Forests, Biodiversity, and Resource Change

by T. Peterson, Ph.D.
(the following text excerpts are taken from:
The Creator's Window -Viewing Global Change,
Universal timelines, & The Promise, © 2000)

Deforestation and Desertification

The Council on Environmental Quality’s Global 2000 Report to the President of the US. states:

'Twenty-two years ago, forests covered one fourth of the world’s land surface. Now forests cover one fifth. Twenty-two years from now, in the year 2000, forests are expected to have been reduced to one sixth of the land area. The world’s forest is likely to stabilize on about one seventh of the land area around the year 2020.'

forest fire

A number of assumptions are made to calculate the amount of forest remaining in 2020. If deforestation progresses at or exceeds present rates, one must assume negative consequences lie ahead. Numbers are often confusing, especially in terms of the tropical rain forests. This subset of the world’s forests, approximately 16%, presently occupies about 7% of the globe’s land surface. The other 84% are designated: dry deciduous, very dry, moist deciduous, and hill and mountain forests. The media tell us about the rain forests, but often neglect the fact that all other forest losses outside the rain forest are more than twice the area deforested in the tropical environment.
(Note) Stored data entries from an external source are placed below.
-- ==== Sys2Proof/Laws/Ops.lean ====
section
/-! SUPPORT. For each shared operation, what it can do: the reads of BUF, the checks before a command and the ways it
ends. -/

namespace Sys2Proof.Machine

/-- No two codes of rule R181 are the same number. -/
theorem Code.word_inj {c d : Code} (h : c.word = d.word) : c = d := by
  cases c <;> cases d <;> first | rfl | exact absurd h (by decide)

theorem unlessAborted_of_clear {s : State} (h : s.aborted = false) (k : Answer) : unlessAborted s k = k := by
  simp [unlessAborted, h]

theorem unlessAborted_of_set {s : State} (h : s.aborted = true) (k : Answer) : unlessAborted s k = .next s := by
  simp [unlessAborted, h]

/-- If it answers next t, then CORE was aborted and nothing changed, or the command ran. -/
theorem unlessAborted_next {s t : State} {k : Answer} (h : unlessAborted s k = .next t) :
    (s.aborted = true ∧ t = s) ∨ (s.aborted = false ∧ k = .next t) := by
  cases ha : s.aborted with
  | true => rw [unlessAborted_of_set ha] at h; injection h with h; exact .inl ⟨rfl, h.symm⟩
  | false => rw [unlessAborted_of_clear ha] at h; exact .inr ⟨rfl, h⟩

theorem requireFlag_of_set (c : Code) (s : State) (k : Answer) : requireFlag true c s k = k := rfl

theorem requireFlag_of_clear (c : Code) (s : State) (k : Answer) :
    requireFlag false c s k = .next (finish c 0#32 0#32 s) := rfl

/-- If it answers next t, then the flag was clear and only the outcome was written, or the operation ran. -/
theorem requireFlag_next {f : Bool} {c : Code} {s t : State} {k : Answer} (h : requireFlag f c s k = .next t) :
    (f = false ∧ t = finish c 0#32 0#32 s) ∨ (f = true ∧ k = .next t) := by
  cases f with
  | true => exact .inr ⟨rfl, h⟩
  | false => rw [requireFlag_of_clear] at h; injection h with h; exact .inl ⟨rfl, h.symm⟩

@[simp] theorem orFault_some {α : Type} (a : α) (k : α → Answer) : orFault (some a) k = k a := rfl

/-- If it answers next t, then the read had a value and the operation went on with it. -/
theorem orFault_next {α : Type} {r : Option α} {k : α → Answer} {t : State} (h : orFault r k = .next t) :
    ∃ a, r = some a ∧ k a = .next t := by
  cases r with
  | none => cases h
  | some a => exact ⟨a, rfl, h⟩

@[simp] theorem length_bufBytes (s : State) (off n : Nat) : (bufBytes s off n).length = n := by
  induction n generalizing off with
  | zero => rfl
  | succ n ih => simp [bufBytes, ih]

theorem bufBytes_append (s : State) (off m n : Nat) :
    bufBytes s off (m + n) = bufBytes s off m ++ bufBytes s (off + m) n := by
  induction m generalizing off with
  | zero => simp [bufBytes]
  | succ m ih =>
    rw [show m + 1 + n = m + n + 1 by omega, bufBytes, bufBytes, ih, show off + 1 + m = off + (m + 1) by omega]
    rfl

theorem memBytes_of_le {s : State} {off n : Nat} (h : off + n ≤ s.buflen.toNat) :
    memBytes s off n = some (bufBytes s off n) := by
  simp [memBytes, inBuf, h]

theorem memBytes_of_lt {s : State} {off n : Nat} (h : s.buflen.toNat < off + n) : memBytes s off n = none := by
  simp [memBytes, inBuf, h]

/-- If MemBytes has a value, the region lies in the buffer and the value is its bytes. -/
theorem memBytes_some {s : State} {off n : Nat} {bs : List Byte} (h : memBytes s off n = some bs) :
    off + n ≤ s.buflen.toNat ∧ bs = bufBytes s off n := by
  by_cases hb : off + n ≤ s.buflen.toNat
  · rw [memBytes_of_le hb] at h; injection h with h; exact ⟨hb, h.symm⟩
  · rw [memBytes_of_lt (by omega)] at h; cases h

/-- A byte, a field or a block read depends on BUF and BUFLEN alone. -/
theorem bufBytes_congr {s t : State} (hb : t.buf = s.buf) (off n : Nat) : bufBytes t off n = bufBytes s off n := by
  induction n generalizing off with
  | zero => rfl
  | succ n ih => simp [bufBytes, bufByte, hb, ih]

theorem memBytes_congr {s t : State} (hb : t.buf = s.buf) (hl : t.buflen = s.buflen) (off n : Nat) :
    memBytes t off n = memBytes s off n := by
  simp [memBytes, inBuf, hl, bufBytes_congr hb]

theorem memRead_congr {s t : State} (hb : t.buf = s.buf) (hl : t.buflen = s.buflen) (off n : Nat) :
    memRead t off n = memRead s off n := by
  simp [memRead, memBytes_congr hb hl]

/-- CMD is register 0x00 and no other (rule R25). -/
theorem regOfNo_cmd {no : Nat} (h : regOfNo no = some .cmd) : no = 0x00 := by
  by_contra hne
  simp only [regOfNo, regMap, List.find?, Option.map_eq_some_iff] at h
  obtain ⟨r, hr, hc⟩ := h
  repeat' split at hr
  all_goals (cases hr; try cases hc)
  all_goals simp_all

end Sys2Proof.Machine
end

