/-- Rule R71, digest family. -/
theorem test_decode_digest : decode 0b00000000000000000000000000001000#32 = .instr .dgInit ∧
    decode 0b00000000000000000000000000001001#32 = .instr .dgBlock ∧
    decode 0b00000000000000000000000000001010#32 = .instr .dgFinal ∧
    decode 0b00000000000000000000000000001011#32 = .instr .dgBuf := by decide

/-- Rule R71, scramble family. -/
theorem test_decode_scramble : decode 0b00000000000000000000000000010000#32 = .instr .scramble ∧
    decode 0b00000000000000000000000000010001#32 = .instr .unscramble := by decide

/-- Rule R71, validator and walker. -/
theorem test_decode_store : decode 0b00000000000000000000000000100000#32 = .instr .pdsValidate ∧
    decode 0b00000000000000000000000000101000#32 = .instr .walkStart ∧
    decode 0b00000000000000000000000000101001#32 = .instr .walkNext ∧
    decode 0b00000000000000000000000000101010#32 = .instr .walkStop ∧
    decode 0b00000000000000000000000000101011#32 = .instr .find := by decide

/-- The host's two names on one word. -/
theorem test_table_word : decodeTableWord 32 0x29 = some .walkNext ∧ decodeTableWord 32 0x103 = none := by decide

/-- A stored word runs as the first command after reset: DG_INIT sets DGACT (rule R124). -/
theorem test_with_fetch_word : gives (step (State.reset.withFetchWord 32 0x08)) (fun t => t.dgact) = true := by
  decide +kernel

/-! The pure functions. -/

/-- V-LAY-3, V-LAY-6, V-LAY-8, V-LAY-12. -/
theorem test_layers : invSubLayer 0x0123456789ABCDEF#64 = 0x5EF8C12DB463079A#64 ∧
    invPermLayer 0x0123456789ABCDEF#64 = 0x3500350F35F035FF#64 ∧
    invPermLayer 0x000000000000FFFF#64 = 0x1111111111111111#64 ∧
    permLayer 0xCCCCCCCCCCCCCCCC#64 = 0xFFFFFFFF00000000#64 := by decide +kernel

/-- V-CRC-4, V-CRC-6, V-CRC-7, V-CRC-8. -/
theorem test_crc : crc [0x80#8] = 0x690CE0EE#32 ∧ crc [1#8, 0#8, 0#8, 0#8] = 0xDC6D9AB7#32 ∧
    crc [0#8, 0#8, 0#8, 1#8] = 0x04C11DB7#32 ∧
    crc [0x31#8, 0x32#8, 0x33#8, 0x34#8, 0x35#8, 0x36#8, 0x37#8, 0x38#8, 0x39#8] = 0x89A1897F#32 := by
  decide +kernel

/-- V-DIG-11 and V-DIG-12: the order inside a pair matters, a lone block pairs with itself. -/
theorem test_digest_order : digest [1#64, 2#64] 0#64 0#128 = 0x0CBD502819291E43#64 ∧
    digest [2#64, 1#64] 0#64 0#128 = 0x85494EFA34ECF0DD#64 ∧ digest [0#64] 0#64 0#128 = 0x29C921D837891437#64 := by
  decide +kernel

/-- S6: key bytes in memory order ef cd ab 89 67 45 23 01, twice, are the integer K (rule R76). -/
theorem test_key_of_bytes : keyOfBytes [0xEF#8, 0xCD#8, 0xAB#8, 0x89#8, 0x67#8, 0x45#8, 0x23#8, 0x01#8,
    0xEF#8, 0xCD#8, 0xAB#8, 0x89#8, 0x67#8, 0x45#8, 0x23#8, 0x01#8] = 0x0123456789ABCDEF0123456789ABCDEF#128 := by
  decide +kernel

/-! The commands, at most two tests each. -/

/-- V-CIP-12: KEYIN[127:80] is ignored; KEYIN is consumed; V-KS-1's last two round keys. -/
theorem test_keyexp80_ignores_high_bits :
    gives (exec .keyexp80 { State.reset with keyin := 0xDEADBEEFCAFE00000000000000000000#128 }) (fun t =>
      t.rk[30] == 0x8BA27A0EB8783AC9#64 && t.rk[31] == 0x6DAB31744F41D700#64 && t.keyin == 0#128 && t.rkv) = true := by
  decide +kernel

/-- V-KS-3: the key bytes 00 01 ... 09. -/
theorem test_keyexp80_order :
    gives (exec .keyexp80 { State.reset with keyin := 0x09080706050403020100#128 }) (fun t =>
      t.rk[0] == 0x0908070605040302#64 && t.rk[1] == 0x9020012100E0C0A0#64 && t.rk[31] == 0x69B7D7747359C7F0#64)
      = true := by decide +kernel

/-- V-KS-7: the key bytes 00 01 ... 0f. -/
theorem test_keyexp128 :
    gives (exec .keyexp128 { State.reset with keyin := 0x0F0E0D0C0B0A09080706050403020100#128 }) (fun t =>
      t.rk[1] == 0xCCE0C0A080604020#64 && t.rk[31] == 0x9DAF5D8ADDA5584B#64 && t.keyin == 0#128 && t.rkv) = true := by
  decide +kernel
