-- ==== Sys2Proof/Word.lean ====
section
/-! DEFINITION. The words of the controller: a 32-bit BAR0 register, a 72-bit memory word (R8), a byte, and the two records that describe a register of the BAR0 map and a field of one (R13, R14, R20). -/

namespace Sys2Proof.Machine

/-- A BAR0 register (R71, R91). -/
abbrev Word := BitVec 32

/-- A 72-bit word of SRAM or of a table record (R8). -/
abbrev W72 := BitVec 72

abbrev Byte := BitVec 8

/-- One row of a register table: instance (i, j) lies at base + i * stride + j * sub.  The masks name the bits that a
write sets (RW and RWL), those of them that the commit lock holds (RWL), the write-one-to-clear bits, the write-only
bits, and all bits that are not reserved (R14, R15). -/
structure RegDef where
  base : Nat
  stride : Nat
  count : Nat
  sub : Nat
  subCount : Nat
  rw : Nat
  rwl : Nat
  w1c : Nat
  wo : Nat
  legal : Nat
  reset : Nat
  deriving DecidableEq, Repr

/-- One field of a register, or of a value that spans consecutive registers (R71): bits [lo + width - 1 : lo]. -/
structure Fld where
  base : Nat
  stride : Nat
  sub : Nat
  lo : Nat
  width : Nat
  deriving DecidableEq, Repr

/-- A descriptor: its eight fields (R116) and the bytes read from its host pointer. -/
structure Desc where
  f0 : BitVec 64
  f1 : BitVec 64
  f2 : BitVec 64
  f3 : BitVec 64
  f4 : BitVec 64
  f5 : BitVec 64
  f6 : BitVec 64
  f7 : BitVec 64
  data : List Byte
  deriving DecidableEq, Repr

/-- Where a descriptor comes from: its submission ring, its TAG, and whether it asks for an interrupt (R116). -/
structure DescHdr where
  sq : Nat
  tag : Nat
  irq : Bool
  deriving DecidableEq, Repr

/-- The operands of a block command: ARG0 to ARG2, host pointer, byte length (R119), and the bytes at the pointer. -/
structure BlockArgs where
  arg0 : Nat
  arg1 : Nat
  arg2 : Nat
  ptr : Nat
  len : Nat
  data : List Byte
  deriving DecidableEq, Repr

/-- A safe-input terminal as a channel's filter shows it (R356); an open one reads low (R703). -/
inductive Terminal where
  | low | high | open_
  deriving DecidableEq, Repr

/-- What happens on the way to a pair word of a position record (R26, R47): the word's number, the bits of its value half and
of its complement half that turn over. -/
structure PairFlip where
  word : Nat
  value : Nat
  compl : Nat
  deriving DecidableEq, Repr

/-- Bits of one byte of a code block that have turned over: the block, the byte (16 and 17 are its check bytes), the bits (R42). -/
structure ByteFlip where
  block : Nat
  byte : Nat
  bits : Nat
  deriving DecidableEq, Repr

/-- What the partner of a pair tells of itself at JOIN (R595 to R598): UID, digest, check value and whether it is valid, its
cell cycle runs, its PREF, the reason of a check it fails (0: none). -/
structure PairInfo where
  uid : Nat
  digest : Nat
  chk : Nat
  chkValid : Bool
  run : Bool
  pref : Bool
  fails : Nat
  deriving DecidableEq, Repr

/-- What the host writes in PCIe configuration space (R89, R129): BAR0's base, max payload size 128 * 2^payload bytes (0 to
2), max read request size 128 * 2^request bytes (0 to 5), MSI-X Enable, MSI-X Function Mask. -/
structure PcieConfig where
  bar0 : Nat
  payload : Nat
  request : Nat
  msixEnable : Bool
  functionMask : Bool
  deriving DecidableEq, Repr

/-- The PCIe link after it has trained and the host has configured the function: negotiated width and speed as HST_STAT codes
them, bus mastering enabled, the rest of the configuration (R88, R89, R91). -/
structure PcieLink where
  width : Nat
  speed : Nat
  bme : Bool
  config : PcieConfig
  deriving DecidableEq, Repr

end Sys2Proof.Machine
end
'Two hundred million hectares of tropical moist forest remain—an area about the size of the United States—and it is being lost today at the rate of about 20 million hectares a year, which amounts to the removal of an area about the size of the state of Washington every single year.' (SXi 130)

In the near future this trend may be reversed with new policies that stabilize regional needs. However, economics drives the exploitation of virgin forests because countries in the South must convert timber into cash. And quick cash pays debts!

'In 1950, industrialized countries imported 4.2 million square meters of tropical woods; in 1980, they imported 66 million.' (SXi 54)

After a forest is removed, the open land may stabilize as a grassland or scrub area. Secondary effects include changes in the local water cycle, possibly altering global rainfall patterns, thus jeopardizing plant and animal habitats elsewhere on the planet. These formerly productive forested lands may also become vulnerable to the processes that creates new deserts—i.e. desertification.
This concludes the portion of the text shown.